Smooth Mumbo Jumbo
On
Thursday in class Kat and I presented the article "Crossing
Western Space, or the HooDoo Detective on the Boundary in Ishmael Reed's Mumbo
Jumbo" by Richard Swope. The group before us with Maggie, Sophia, and
Irina talked about some similar ideas that our article had brought up, so the
conversation connected well throughout the hour and I was hoping to continue
that discussion here.
Both groups talked about how Papa LaBas is like an
unconventional detective in the way that he uses spiritual guidance of loas and
his “knockings” to do detective work, whereas a typical Atonist detective would
use hard evidence and scientific research. Also, as several people pointed out
in class, he tended to accidentally find things/ have everything explained to
him, which is not how usual detective stories work. To expand on the
discussions in class, we talked about how Mumbo Jumbo is satirizing and almost
directly confronting the ways that Atonists (or Western civilization in
general) think about the world. Papa LaBas looks at the world a different way,
which can be seen through his smooth methods of detecting.

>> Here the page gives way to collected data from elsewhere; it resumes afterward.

/-- States and operands that meet the hypotheses of each clause of `Obligations.TraceRecordsAndTiles`. -/
theorem witness_TraceRecordsAndTiles :
    (∃ s : State, ∃ p : Fin 4, ∃ t : Fin 8, ∃ r : TrRec, ∃ rest : List TrRec, (s.trace p t).done = r :: rest ∧ bitAt (s.wordN (R.DET_TR_STATUS p t)) 0 = true ∧
      bitAt (s.wordN (R.DET_TR_STATUS p t)) 1 = true) ∧
    (∃ s : State, ∃ p : Fin 4, ∃ t : Fin 8, ∃ k : Fin 2, ∃ r : TrRec, ∃ rest : List TrRec, (s.trace p t).done = r :: rest ∧ bitAt (s.wordN (R.DET_TR_STATUS p t)) k = false ∧
      (k.val + (s.trace p t).lastSlot = 1 ∨ bitAt (s.wordN (R.DET_TR_STATUS p t)) (1 - k) = true) ∧ memWf s.mem = true) ∧
    (∃ s : State, ∃ p : Fin 4, ∃ ta : Nat, ∃ bs : List Byte, (s.spg p).writing = some (ta, bs) ∧ s.wordN (R.DET_SPG_REGION_SIZE p) * 2 ^ 20 < (cdiv bs.length 4096 * 4096 : Nat)) ∧
    (∃ s : State, ∃ p : Fin 4, ∃ ta : Nat, ∃ bs : List Byte, (s.spg p).writing = some (ta, bs) ∧ (cdiv bs.length 4096 * 4096 : Nat) ≤ s.wordN (R.DET_SPG_REGION_SIZE p) * 2 ^ 20 ∧
      memWf s.mem = true ∧ s.rsv.lost = []) :=
  ⟨⟨{ State.reset with regs := [(0xC21130, 3#32)], slt.trace := [(9, { Trace.init with lastSlot := 0, done := [{ first := 2, banks := 1, bytes := List.replicate 80 9#8 }] })] }, 1, 1, { first := 2, banks := 1, bytes := List.replicate 80 9#8 }, [], by decide +kernel⟩,
   ⟨{ State.reset with slt.trace := [(2, { Trace.init with done := [{ first := 2, banks := 1, bytes := List.replicate 80 9#8 }] })] }, 0, 2, 0, { first := 2, banks := 1, bytes := List.replicate 80 9#8 }, [], by decide +kernel⟩,
   ⟨{ State.reset with slt.spg := [(1, { Spg.init with writing := some (50, List.replicate 200 7#8) })] }, 1, 50, List.replicate 200 7#8, by decide +kernel⟩,
   ⟨{ State.reset with regs := [(0xC21418, 1#32)], slt.spg := [(1, { Spg.init with writing := some (50, List.replicate 80 7#8) })] }, 1, 50, List.replicate 80 7#8, by decide +kernel⟩⟩

/-- States and operands that meet the hypotheses of each clause of `Obligations.PlaneBuffers`. -/
theorem witness_PlaneBuffers :
    (∃ s : State, ∃ p : Fin 4, ∃ n : Fin 4, plEn s p n = true ∧ plDbuf (s.wordN (R.SLT_PL_CFG p n)) = true ∧ (s.plane p n).on = true ∧
      ((s.plane p n).swap = true ∨ plPer s p n ≤ (s.plane p n).liveBuf.frames) ∧ ((s.plane p n).buf (1 - (s.plane p n).live)).st = .ready) ∧
    (∃ s : State, ∃ p : Fin 4, ∃ n : Fin 4, plEn s p n = true ∧ plDbuf (s.wordN (R.SLT_PL_CFG p n)) = true ∧ (s.plane p n).on = true ∧
      ((s.plane p n).swap = true ∨ plPer s p n ≤ (s.plane p n).liveBuf.frames) ∧ ((s.plane p n).buf (1 - (s.plane p n).live)).st ≠ .ready ∧ (s.plane p n).ovr = false) ∧
    (∃ s : State, ∃ p : Fin 4, ∃ n : Fin 4, ((s.plane p n).on = false ∨ plEn s p n = false ∨ plDbuf (s.wordN (R.SLT_PL_CFG p n)) = false ∨ ((s.plane p n).swap = false ∧
      (s.plane p n).liveBuf.frames < plPer s p n) ∨ (((s.plane p n).buf (1 - (s.plane p n).live)).st ≠ .ready ∧ (s.plane p n).ovr = true))) ∧
    (∃ s : State, ∃ p : Fin 4, ∃ n : Fin 4, ∃ b : Fin 2, ((s.plane p n).buf b).st = .clearing ∧ bitAt (s.plane p n).clearing b = false) ∧
    (∃ s : State, ∃ p : Fin 4, ∃ n : Fin 4, ∃ b : Fin 2, ((s.plane p n).buf b).st = .clearing ∧ (s.plane p n).clearing = 2 ^ b.val ∧ (s.plane p n).live < 2) ∧
    (∃ s : State, ∃ p : Fin 4, ∃ n : Fin 4, ∃ b : Fin 2, ((s.plane p n).buf b).st ≠ .clearing) ∧
    (∃ s : State, ∃ p : Fin 4, ∃ n : Fin 4, plEn s p n = true ∧ plDbuf (s.wordN (R.SLT_PL_CFG p n)) = false ∧ s.fld (R.SLT_PL_DECAY_DSH p n) ≠ 0 ∧ (s.plane p n).on = true ∧
      (s.plane p n).decayAt < (s.plane p n).counted ∧ (s.plane p n).counted % plPer s p n = 0 ∧ (s.plane p n).decaying = false) ∧
    (∃ s : State, ∃ p : Fin 4, ∃ n : Fin 4, plEn s p n = true ∧ plDbuf (s.wordN (R.SLT_PL_CFG p n)) = false ∧ s.fld (R.SLT_PL_DECAY_DSH p n) ≠ 0 ∧ (s.plane p n).on = true ∧
      (s.plane p n).decayAt < (s.plane p n).counted ∧ (s.plane p n).counted % plPer s p n = 0 ∧ (s.plane p n).decaying = true) :=
  ⟨⟨{ State.reset with regs := [(0xC10180, 3#32)], slt.plane := [(2, { Plane.init with b0.st := .ready, live := 1, on := true, swap := true })] }, 0, 2, by decide +kernel⟩,
   ⟨{ State.reset with regs := [(0xC11140, 3#32)], slt.plane := [(5, { Plane.init with b1.frames := 1, live := 1, on := true })] }, 1, 1, by decide +kernel⟩,
   ⟨State.reset, 0, 0, by decide +kernel⟩,
   ⟨{ State.reset with slt.plane := [(15, { Plane.init with b0.st := .clearing })] }, 3, 3, 0, by decide +kernel⟩,
   ⟨{ State.reset with slt.plane := [(14, { Plane.init with b0.st := .clearing, clearing := 1 })] }, 3, 2, 0, by decide +kernel⟩,
   ⟨State.reset, 0, 0, 0, by decide +kernel⟩,
   ⟨{ State.reset with regs := [(0xC10140, 1#32), (0xC10154, 1#32)], slt.plane := [(1, { Plane.init with counted := 1, on := true })] }, 0, 1, by decide +kernel⟩,
   ⟨{ State.reset with regs := [(0xC11100, 1#32), (0xC11114, 1#32)], slt.plane := [(4, { Plane.init with counted := 1, live := 1, on := true, decaying := true })] }, 1, 0, by decide +kernel⟩⟩

/-- States and operands that meet the hypotheses of each clause of `Obligations.DetectorAndSiltCommands`. -/
theorem witness_DetectorAndSiltCommands :
    (∃ s : State, ∃ p : Fin 4, s.cmdBusy (hDet p) = false ∧ s.slave p = false ∧ s.fld (R.DET_CMD_ARG_MASK p) ≠ 0) ∧
    (∃ s : State, ∃ p : Fin 4, s.cmdBusy (hDet p) = false ∧ s.slave p = false ∧ s.fld (R.DET_CMD_ARG_MASK p) = 0) ∧
    (∃ s : State, ∃ p : Fin 4, s.cmdBusy (hSlt p) = false ∧ s.slave p = false ∧ s.fld (R.SLT_CMD_ARG_MASK p) ≠ 0) ∧
    (∃ s : State, ∃ p : Fin 4, s.cmdBusy (hSlt p) = false ∧ s.slave p = false ∧ s.fld (R.SLT_CMD_ARG_MASK p) = 0) ∧
    (∃ s : State, ∃ p : Fin 4, s.cmdBusy (hSlt p) = false ∧ s.slave p = false ∧
      ((s.plane p (s.fld (R.SLT_CMD_ARG_PLANE p) : Nat)).buf (s.fld (R.SLT_CMD_ARG_BUF p) : Nat)).st = .full) ∧
    (∃ s : State, ∃ p : Fin 4, s.cmdBusy (hSlt p) = false ∧ s.slave p = false ∧
      ((s.plane p (s.fld (R.SLT_CMD_ARG_PLANE p) : Nat)).buf (s.fld (R.SLT_CMD_ARG_BUF p) : Nat)).st ≠ .full) ∧
    (∃ s : State, ∃ p : Fin 4, s.cmdBusy (hSlt p) = false ∧ s.slave p = false ∧ plEn s p (s.fld (R.SLT_CMD_ARG_PLANE p) : Nat) = true ∧
      plDbuf (s.wordN (R.SLT_PL_CFG p (s.fld (R.SLT_CMD_ARG_PLANE p) : Nat))) = true) ∧
    (∃ s : State, ∃ p : Fin 4, s.cmdBusy (hSlt p) = false ∧ s.slave p = false ∧
      (plEn s p (s.fld (R.SLT_CMD_ARG_PLANE p) : Nat) = false ∨ plDbuf (s.wordN (R.SLT_PL_CFG p (s.fld (R.SLT_CMD_ARG_PLANE p) : Nat))) = false)) ∧
    (∃ s : State, ∃ p : Fin 4, s.cmdBusy (hDet p) = false ∧ s.slave p = true) ∧
    (∃ s : State, ∃ p : Fin 4, s.cmdBusy (hSlt p) = false ∧ s.slave p = true) :=
  ⟨⟨{ State.reset with regs := [(0xC20044, 1#32)] }, 0, by decide +kernel⟩,
   ⟨State.reset, 0, by decide +kernel⟩,
   ⟨{ State.reset with regs := [(0xC10040, 0x100#32)] }, 0, by decide +kernel⟩,
   ⟨State.reset, 0, by decide +kernel⟩,
   ⟨{ State.reset with regs := [(0xC10040, 1#32)], slt.plane := [(1, { Plane.init with b0.st := .full })] }, 0, by decide +kernel⟩,
   ⟨State.reset, 0, by decide +kernel⟩,
   ⟨{ State.reset with regs := [(0xC10040, 1#32), (0xC10140, 3#32)] }, 0, by decide +kernel⟩,
   ⟨State.reset, 0, by decide +kernel⟩,
   ⟨{ State.reset with regs := [(0x404044, 0x20#32)] }, 3, by decide +kernel⟩,
   ⟨{ State.reset with regs := [(0x404044, 0x20#32)] }, 3, by decide +kernel⟩⟩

Swope writes that there are striated spaces in the book and
smooth spaces, the striated spaces being Atonist where science and creativity
can’t expand, grow, or develop. The smooth spaces are like Jes Grew, constantly
moving, expanding, and changing. Some good examples that we didn’t discuss in
class about interactions between smooth and striated spaces in the novel are
the museum (or a Center of Art Detention) and the art that is kept there. The
museum is a striated space as an Atonist construction that is built to restrain
artistic expression and separate the art from it’s true home. The art itself
wants to be smooth but can’t as it is not allowed to grow and breathe when
being kept in a Center of Art Detention.
Another overlapping of Atonist (striated) space and Jes
Grew (smooth) space is in the collision of the Atonist city and the Harlem Renaissance.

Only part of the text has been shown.